Assignment:
From the first line of the entries below, reproduce everything exactly through the line with "### Encoding -/", and nothing more.

Extracted data:
-- ==== Sys2Proof/Certificates/Slice0/Obligations.lean ====
section
/-! DEFINITION. The statements for the provers. Each docstring names the rule of spec/ it formalises; what a statement
says of a next state stands in Sys2Proof/Safety.lean (WritesReg, OnlyPc, Traps, StoresMain, LoadsIo, StoresIo). -/

open Sys2Proof Sys2Proof.Machine

/-! ### Encoding -/

/-- The six worked words of 30_encoding.md section 7, one per format, both ways. -/
def Obligations.WorkedWordsDecodeAndEncode : Prop :=
  ∀ p ∈ [((0x002081B3#32 : Word), Instr.add 3 1 2), (0xFFF30293#32, .addi 5 6 0xFFF#12), (0x00712423#32, .sw 7 2 8#12),
      (0x00208863#32, .beq 1 2 16#13), (0x123452B7#32, .lui 5 0x12345#20), (0xFFDFF0EF#32, .jal 1 0x1FFFFC#21)],
    decode p.1 = .ok p.2 ∧ encode p.2 = p.1

/-- Decoding the word of a well-formed instruction gives it back, every operand at every value (30_encoding.md). -/
def Obligations.DecodeGivesBackWhatWasEncoded : Prop :=
  ∀ i : Instr, i.wellFormed = true → decode (encode i) = .ok i

/-- A word that decodes is the word of the instruction it decodes to, and that instruction is well-formed: no bit is
dropped (30_encoding.md sections 2 to 5). -/
def Obligations.EncodeGivesBackWhatWasDecoded : Prop :=
  ∀ (w : Word) (i : Instr), decode w = .ok i → encode i = w ∧ i.wellFormed = true

/-- The decoder finds exactly the row of the table whose mask and match fit the word (30_encoding.md section 4). -/
def Obligations.DecodeFollowsTheMaskMatchTable : Prop :=
  ∀ w : Word,
    (∀ i, decode w = .ok i → i.row ∈ opcodeRows ∧ i.row.matchesWord w = true) ∧
    (∀ r ∈ opcodeRows, r.matchesWord w = true → ∃ i, decode w = .ok i ∧ i.row = r)

/-- The table has 47 rows and no word matches two of them (30_encoding.md section 4). -/
def Obligations.TableRowsArePairwiseDisjoint : Prop :=
  opcodeRows.length = 47 ∧
  ∀ (w : Word), ∀ r ∈ opcodeRows, ∀ q ∈ opcodeRows, r.matchesWord w = true → q.matchesWord w = true → r = q

/-! ### The step -/

/-- Where the bytes at `pc` can be fetched and decode to an instruction, the step is that instruction, which moves `pc`
itself (00_scope.md section 6, `step()`). -/
def Obligations.StepRunsTheDecodedInstruction : Prop :=
  ∀ (s : State) (w : Word) (i : Instr), Fetches s w → decode w = .ok i → step s = exec i s

/-- A fetched word that matches no row raises IllegalInstruction with the word as its value; no state changes
(30_encoding.md section 5; the spec's own decision D14). -/
def Obligations.UnmatchedWordRaisesIllegalInstruction : Prop :=
  ∀ (s : State) (w : Word), Fetches s w → (∀ r ∈ opcodeRows, r.matchesWord w = false) →
    ∃ t, step s = .next t ∧ Traps s t .illegalInstruction w

/-- The words of URET, SRET, MRET, WFI and SFENCE.VMA raise IllegalInstruction (30_encoding.md section 5; the spec's own
decision D14). -/
def Obligations.PrivilegedWordsRaiseIllegalInstruction : Prop :=
  ∀ (s : State) (w : Word), Fetches s w →
    (w = 0x00200073#32 ∨ w = 0x10200073#32 ∨ w = 0x30200073#32 ∨ w = 0x10500073#32 ∨
      ∃ rs2 rs1 rd, w = packR 0b0001001#7 rs2 rs1 0b000#3 rd 0b1110011#7) →
    ∃ t, step s = .next t ∧ Traps s t .illegalInstruction w

/-- The checks of a step before decode, in the order of the priority list of 60_exceptions.md section 2: `pc`
alignment, then execute permission, then the `dirty` test (the spec's own decisions D15 and D19). -/
def Obligations.FetchChecksComeInOrder : Prop :=
  ∀ s : State, s.trap = none →
    (¬ pcAligned s → ∃ t, step s = .next t ∧ Traps s t .instructionAddressMisaligned s.pc) ∧
    (pcAligned s → permitted s.map s.pc 4 .execute = false →
      ∃ t, step s = .next t ∧ Traps s t .instructionAccessFault s.pc) ∧
    (pcAligned s → permitted s.map s.pc 4 .execute = true →
      (∃ k, k < 4 ∧ (s.pc + BitVec.ofNat 32 k).toNat ∈ s.dirty) → step s = .refused (.staleFetch s.pc))

/-- A step of a state without a trap yields a next state, or the refusal StaleFetch; it never faults (10_state.md
section 9). -/
def Obligations.StepYieldsNextOrStaleFetch : Prop :=
  ∀ s : State, s.trap = none → (∃ t, step s = .next t) ∨ step s = .refused (.staleFetch s.pc)

/-- Every instruction answers a next state in every state: no meaning faults or refuses. -/
def Obligations.EveryInstructionAnswersANextState : Prop :=
  ∀ (i : Instr) (s : State), ∃ t, exec i s = .next t

/-- The model's choice, log entry 4 (60_exceptions.md section 3 makes a trap terminal and allows a sticky field): a
state that holds a trap has no further step. -/
def Obligations.RecordedTrapEndsTheRun : Prop :=
  ∀ (s : State) (tr : Trap), s.trap = some tr → step s = .fault (.trapped tr)

/-- The model's own placement function (log entry 8): the very next step runs the instruction placed, in every state
whose memory is canonical. -/
def Obligations.PlacedInstructionRunsNext : Prop :=
  ∀ (s : State) (i : Instr), s.mem.wf → i.wellFormed = true →
    step (s.withFetchWord 32 (encode i).toNat) = exec i (s.withFetchWord 32 (encode i).toNat)

/-! ### Traps -/

/-- Traps are precise (60_exceptions.md section 3; the spec's own decisions D6 and D16): a step that ends in a trap
has made none of its writes: the next state is the state before the step with the record, which names that state's pc.
-/
def Obligations.TrapsArePrecise : Prop :=
  ∀ (s t : State) (tr : Trap), step s = .next t → t.trap = some tr →
    s.trap = none ∧ tr.pc = s.pc ∧ t = { s with trap := some tr }

/-- The table of 60_exceptions.md section 1: an instruction raises only the causes listed for it. -/
def Obligations.InstructionsRaiseOnlyTheirOwnCauses : Prop :=
  ∀ (i : Instr) (s t : State) (tr : Trap), s.trap = none → exec i s = .next t → t.trap = some tr →
    tr.cause ∈ ownCauses i

/-- The value recorded by IllegalInstruction is the 32-bit word at `pc`, whether the word or a CSR instruction's operand
is at fault (60_exceptions.md section 1; the spec's own decisions D6 and D11). -/
def Obligations.IllegalInstructionRecordsTheFetchedWord : Prop :=
  ∀ (s t : State) (tr : Trap), step s = .next t → t.trap = some tr → tr.cause = .illegalInstruction →
    tr.value = s.mainValue s.pc .word

/-- The completed shape of 60_exceptions.md section 9 (the spec's own decision D27): only the words of ECALL and EBREAK hand
a run to the environment on purpose. That each of them does is StepRunsTheDecodedInstruction with
EcallAndEbreakTrapAndDoNothingElse. -/
def Obligations.OnlyEcallAndEbreakCompleteARun : Prop :=
  ∀ s t : State, step s = .next t → t.completed = true →
    (s.mainValue s.pc .word = 0x00000073#32 ∧ t.trap = some ⟨.environmentCall, 0, s.pc⟩) ∨
    (s.mainValue s.pc .word = 0x00100073#32 ∧ t.trap = some ⟨.breakpoint, 0, s.pc⟩)

/-! ### Whole-machine rules -/

/-- Every step keeps the invariant: `pc` aligned (10_state.md section 2), memory canonical (the model's form, log 15)
and in main memory, `dirty` a set of main addresses, a trap recorded at `pc`. -/
def Obligations.EveryStepKeepsTheInvariant : Prop :=
  ∀ s t : State, s.Inv → step s = .next t → t.Inv

/-- The invariant holds right after reset, with the reset values this model names (log 1, 2, 3, 5). -/
def Obligations.ResetMeetsTheInvariant : Prop := State.reset.Inv

/-- The invariant holds at every launch with an aligned entry and a canonical memory in main addresses
(70_reset_and_hazards.md section 1). -/
def Obligations.LaunchMeetsTheInvariant : Prop :=
  ∀ l : Launch, l.alignedEntry → l.mem.wf → memInMain (State.launch l) → (State.launch l).Inv

/-- `MemMap` is constant during a run (20_memory.md section 5). -/
def Obligations.NoStepChangesTheMap : Prop := ∀ s t : State, step s = .next t → t.map = s.map

/-- Only a store changes a byte of memory (20_memory.md sections 2 and 8). -/
def Obligations.OnlyStoresChangeMemory : Prop :=
  ∀ (i : Instr) (s t : State), exec i s = .next t → isStore i = false → ∀ a, t.byteAt a = s.byteAt a

/-- Only a store adds to `dirty` and only FENCE.I takes from it (10_state.md section 7). -/
def Obligations.DirtyGrowsByStoresAndEmptiesByFenceI : Prop :=
  ∀ (i : Instr) (s t : State), exec i s = .next t →
    (isStore i = false → isFenceI i = false → t.dirty = s.dirty) ∧
    (isStore i = true → ∀ a ∈ s.dirty, a ∈ t.dirty) ∧ (isFenceI i = true → t.dirty = [])

/-- No instruction writes a register it does not name as its destination (10_state.md section 1). -/
def Obligations.OnlyTheNamedDestinationChanges : Prop :=
  ∀ (i : Instr) (s t : State) (r : RegIdx), exec i s = .next t → destOf i ≠ some r → t.reg r = s.reg r

/-- An instruction that is no control transfer and raises nothing ends with `pc <- pc + 4`, modulo 2^32 (10_state.md
section 2). -/
def Obligations.PcAdvancesByFourOutsideTransfers : Prop :=
  ∀ (i : Instr) (s t : State), exec i s = .next t → t.trap = none → isTransfer i = false → t.pc = s.pc + 4

/-- Device accesses reach the device in program order, each instruction at most one, and only loads and stores make any
(20_memory.md sections 6 and 8; the list of accesses is the model's own field, log 7). -/
def Obligations.DeviceAccessesAreMadeOnceInOrder : Prop :=
  ∀ (i : Instr) (s t : State), exec i s = .next t →
    t.io = s.io ∨ ((isLoad i = true ∨ isStore i = true) ∧ ∃ e, t.io = s.io ++ [e])

/-! ### Registers and memory -/

/-- `x0` reads as zero and discards writes; any other register reads as last written (10_state.md section 1). -/
def Obligations.RegisterReadsWhatWasWritten : Prop :=
  ∀ (s : State) (rd r : RegIdx) (v : Word),
    (s.setReg rd v).reg r = if r = 0 then 0 else if r = rd then v else s.reg r

/-- A byte reads as last written and a write leaves every other byte alone (20_memory.md section 5). -/
def Obligations.ByteReadsWhatWasWritten : Prop :=
  ∀ (m : Memory) (a b : Nat) (v : Byte), m.wf → (m.write a v).read b = if b = a then v else m.read b

/-- A write keeps the canonical form (the model's own, log 15). -/
def Obligations.MemoryWriteKeepsTheCanonicalForm : Prop :=
  ∀ (m : Memory) (a : Nat) (v : Byte), m.wf → a < 2 ^ 32 → (m.write a v).wf

/-- Canonical memories that read the same at every address are equal data (the model's own form, log 15). -/
def Obligations.EqualBytesMeanEqualMemories : Prop :=
  ∀ m n : Memory, m.wf → n.wf → (∀ a, m.read a = n.read a) → m = n

/-- Little-endian mixed-width access (20_memory.md section 1; the spec's own decision D1): after SW of `v` to an
address, LW there gives `v`, LHU its low half, LBU at offset 3 more its highest byte. -/
def Obligations.WordStoreIsReadBackLittleEndian : Prop :=
  ∀ (s t : State) (rs2 rs1 rd : RegIdx) (imm imm3 : BitVec 12), s.mem.wf → rd ≠ 0 → t.trap = none →
    kindAt s.map (effAddr rs1 imm s) = .main → permitted s.map (effAddr rs1 imm s) 4 .read = true →
    effAddr rs1 imm3 s = effAddr rs1 imm s + 3 → exec (.sw rs2 rs1 imm) s = .next t →
    (∃ u, exec (.lw rd rs1 imm) t = .next u ∧ u.reg rd = s.reg rs2) ∧
    (∃ u, exec (.lhu rd rs1 imm) t = .next u ∧ u.reg rd = ((s.reg rs2).extractLsb' 0 16).setWidth 32) ∧
    (∃ u, exec (.lbu rd rs1 imm3) t = .next u ∧ u.reg rd = ((s.reg rs2).extractLsb' 24 8).setWidth 32)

Expected answer:
-- ==== Sys2Proof/Certificates/Slice0/Obligations.lean ====
section
/-! DEFINITION. The statements for the provers. Each docstring names the rule of spec/ it formalises; what a statement
says of a next state stands in Sys2Proof/Safety.lean (WritesReg, OnlyPc, Traps, StoresMain, LoadsIo, StoresIo). -/

open Sys2Proof Sys2Proof.Machine

/-! ### Encoding -/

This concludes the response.